Re: [PATCH v2] nvme-rdma: parallelize I/O queue allocation and startup

Next message: Michael S. Tsirkin: "Re: [PATCH splitout] mm: page_reporting: allow driver to set batch capacity"
Previous message: Christian Loehle: "Re: [PATCH v4 0/6] sched: Fix cluster scheduling in the presence of asymmetric capacity"
Next in thread: Christoph Hellwig: "Re: [PATCH v2] nvme-rdma: parallelize I/O queue allocation and startup"
Messages sorted by: [ date ] [ thread ] [ subject ] [ author ]

From: Keith Busch

Date: Tue Jun 09 2026 - 16:09:49 EST

On Thu, Jun 04, 2026 at 01:53:21PM -0600, Surabhi Gogte wrote:
> Refactor nvme rdma I/O queue setup to use async API, combining
> allocation and startup into a single parallel operation per queue.
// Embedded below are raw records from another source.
-- ==== Sys2Proof/Machine/Notices.lean ====
section
/-! DEFINITION. Notices and rings (chapter 6): forming a notice, handing it to the station unit, writing it to a
ring, and what a sign-off or a bus reset does to notices under way. -/

namespace Sys2Proof.Machine

/-- A 16-bit number as its two bytes, least significant first (section 11.4). -/
def bytes16 (n : Nat) : List Byte := [BitVec.ofNat 8 n, BitVec.ofNat 8 (n / 256)]

/-- The 16-byte notice record as it stands in a ring slot (section 11.4). -/
def noticeBytes (n : Notice) : List Byte :=
  [BitVec.ofNat 8 (kindCode n.kind), n.detail] ++
  bytes16 ((n.story.map Fin.val).getD 0xFFFF) ++
  [BitVec.ofNat 8 (byteField (n.page.map Fin.val)), BitVec.ofNat 8 (byteField (n.slot.map Fin.val)),
   BitVec.ofNat 8 (byteField (n.basket.map Fin.val)), BitVec.ofNat 8 (byteField (n.cause.map stationCode)),
   BitVec.ofNat 8 n.edition, BitVec.ofNat 8 (prioCode n.prio + 128 * flag n.urgent)] ++
  bytes16 n.depth ++
  [wordByte n.time 0, wordByte n.time 1, wordByte n.time 2, wordByte n.time 3]

/-- A notice naming no story, with the values of R106. -/
def State.plainNotice (s : State) (kind : NoticeKind) (detail : Byte) : Notice :=
  { kind := kind, detail := detail, story := none, page := none, slot := none, basket := none, cause := none
    edition := s.pages.edition, prio := .flash, urgent := false, depth := 0, time := s.timebase }

/-- A notice naming a story, with the values of R106. -/
def State.storyNotice (s : State) (kind : NoticeKind) (detail : Byte) (k : StoryId) : Notice :=
  { s.plainNotice kind detail with
    story := some k
    page := (s.story k).placement.map Prod.fst
    slot := (s.story k).placement.map Prod.snd
    basket := (s.story k).basket
    prio := (s.story k).prio
    depth := (s.story k).depth.depth }

/-- The notice of a rule that names a story only in some cases. -/
def State.maybeStoryNotice (s : State) (kind : NoticeKind) (detail : Byte) : Option StoryId → Notice
  | some k => s.storyNotice kind detail k
  | none => s.plainNotice kind detail

/-- The places of the outgoing notice queue (R108). -/
def outgoingPlaces : Nat := 256

/-- The overrun flag of a station is set (R110). -/
def State.setOverrun (s : State) (st : Station) : State := s.setRing st { s.ring st with overrun := true }

/-- A notice handed to the station unit joins the outgoing queue, or is discarded (R108). -/
def State.raise (s : State) (st : Station) (n : Notice) : State :=
  if s.signedOn st then
    if s.stations.outgoing.length < outgoingPlaces then
      { s with stations := { s.stations with outgoing := s.stations.outgoing ++ [{ recipient := st, notice := n }] } }
    else s.setOverrun st
  else s

/-- Notices handed over one after another (R108). -/
def State.raiseAll (s : State) (ns : List Outgoing) : State :=
  ns.foldl (fun t o => t.raise o.recipient o.notice) s

/-- The state with the ring write in flight replaced. -/
def State.setRingWrite (s : State) (w : Option RingWrite) : State :=
  { s with stations := { s.stations with ringWrite := w } }

/-- The head notice leaves the outgoing queue. -/
def State.dropHead (s : State) : State :=
  { s with stations := { s.stations with outgoing := s.stations.outgoing.tail } }

/-- The head notice is tested against its recipient, and written or discarded (R109). Nothing happens while a ring
write is in flight or the queue is empty. -/
def State.ringWriteStart (s : State) : State :=
  match s.stations.ringWrite, s.stations.outgoing with
  | none, o :: _ =>
    if s.signedOn o.recipient then
      if unread (s.ring o.recipient) < 32 then
        s.setRingWrite (some
          { recipient := o.recipient, notice := o.notice, slot := (s.ring o.recipient).write.toNat % 32
            voided := false, contested := [] })
      else (s.dropHead).setOverrun o.recipient
    else s.dropHead
  | _, _ => s

/-- Whether byte `i` of the slot keeps a station's write made while the ring write was in flight (R112; assumption 4). -/
def State.stationByteStays (s : State) (w : RingWrite) (i : Nat) : Bool :=
  w.contested.contains i && Config.stationWriteLast (s.free + i)

/-- The bytes the slot holds when memory completes the ring write (R109, R112). -/
def State.ringWriteBytes (s : State) (w : RingWrite) : List Byte :=
  (noticeBytes w.notice).mapIdx fun i b =>
    if s.stationByteStays w i then s.memByte (s.ringAddr w.recipient (16 * w.slot) + i) else b

/-- Memory's part of the end of a ring write: the record stands in the slot, or the slot holds what memory left. -/
def State.ringWriteStored (s : State) (w : RingWrite) (fault : Bool) : State :=
  if fault then s.storeFaulted (s.ringAddr w.recipient (16 * w.slot)) 16
  else { s.store (s.ringAddr w.recipient (16 * w.slot)) (s.ringWriteBytes w) with free := s.free + 16 }

/-- The write index advances by one, modulo 64 (R109). -/
def State.advanceRing (s : State) (st : Station) : State :=
  s.setRing st { s.ring st with write := (s.ring st).write + 1 }

/-- The ring write in flight ends: memory completes it, or reports a data fault on it (R109). One voided by a
sign-off or a bus reset advances no index and sets no flag (R113, R107). -/
def State.ringWriteComplete (s : State) (fault : Bool) : State :=
  match s.stations.ringWrite with
  | none => s
  | some w =>
    if w.voided then (s.ringWriteStored w fault).setRingWrite none
    else if fault then (((s.ringWriteStored w fault).setRingWrite none).dropHead).setOverrun w.recipient
    else ((((s.ringWriteStored w fault).setRingWrite none).dropHead).advanceRing w.recipient).refreshLines

/-- A station's write reaches bytes of a ring slot that the part is writing at the same time (R112). -/
def State.noteContested (s : State) (owner : Station) (off n : Nat) : State :=
  match s.stations.ringWrite with
  | some w =>
    if w.recipient = owner ∧ 16 * w.slot ≤ off ∧ off < 16 * w.slot + 16 then
      s.setRingWrite (some { w with contested := w.contested ++ (List.range n).map (fun i => off - 16 * w.slot + i) })
    else s
  | none => s

/-- Every notice for a station under way is discarded: those queued leave the queue, and a ring write in flight
finishes in memory only (R113). -/
def State.discardNotices (s : State) (st : Station) : State :=
  { s with
    stations := { s.stations with
      outgoing := s.stations.outgoing.filter fun o => o.recipient != st
      ringWrite := s.stations.ringWrite.map fun w => if w.recipient = st then { w with voided := true } else w } }

/-- 1 while a ring write for the station is in flight, a voided one too (R111; assumption 14). -/
def State.inFlight (s : State) (st : Station) : Nat :=
  match s.stations.ringWrite with
  | some w => if w.recipient = st then 1 else 0
  | none => 0

/-- The read index a write of `v` leaves, by the three cases of R111. -/
def clampedRead (write v : BitVec 6) (f : Nat) : BitVec 6 :=
  if (write - v).toNat ≤ 32 - f then v
  else if (write - v).toNat ≤ 32 then write - 32#6 + BitVec.ofNat 6 f
  else write

/-- A write of NOTICE READ INDEX that passes its tests (R111). The read index of a terminal that is not signed on
becomes equal to its write index. -/
def State.setReadIndex (s : State) (owner : Station) (v : Word) : State :=
  let r := s.ring owner
  let read := if s.signedOn owner then clampedRead r.write (v.setWidth 6) (s.inFlight owner) else r.write
  (s.setRing owner { r with read := read, overrun := r.overrun && decide (r.write - read ≠ 0) }).refreshLines

end Sys2Proof.Machine
end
This
> reduces connection and reconnection setup time when there are delays in
> establishing connections, which is especially important for
> high-core-count hosts.

Mostly looks fine.

> @@ -16,6 +16,7 @@
> #include <linux/types.h>
> #include <linux/list.h>
> #include <linux/mutex.h>
> +#include <linux/async.h>
> #include <linux/scatterlist.h>
> #include <linux/nvme.h>
> #include <linux/unaligned.h>
> @@ -125,6 +126,7 @@ struct nvme_rdma_ctrl {
> struct nvme_ctrl ctrl;
> bool use_inline_data;
> u32 io_queues[HCTX_MAX_TYPES];
> + atomic_t qsetup_err;
> };

This new field serves only to propogate an error from a local context,
so I don't want to introduce a new field for it at this scope. I prefer
you declare a special context struct for it to use with the async usage:

struct nvme_rdma_setup_ctx {
struct nvme_rdma_queue *queue;
int *err;
};

And then make that the cookie passed to the async setup. I don't think
it needs to be atomic here either: we really don't care if we see the
first or last error, so forcing a cmpxchg for the first one is a bit
overkill; you can just do READ/WRITE_ONCE instead and accept the race.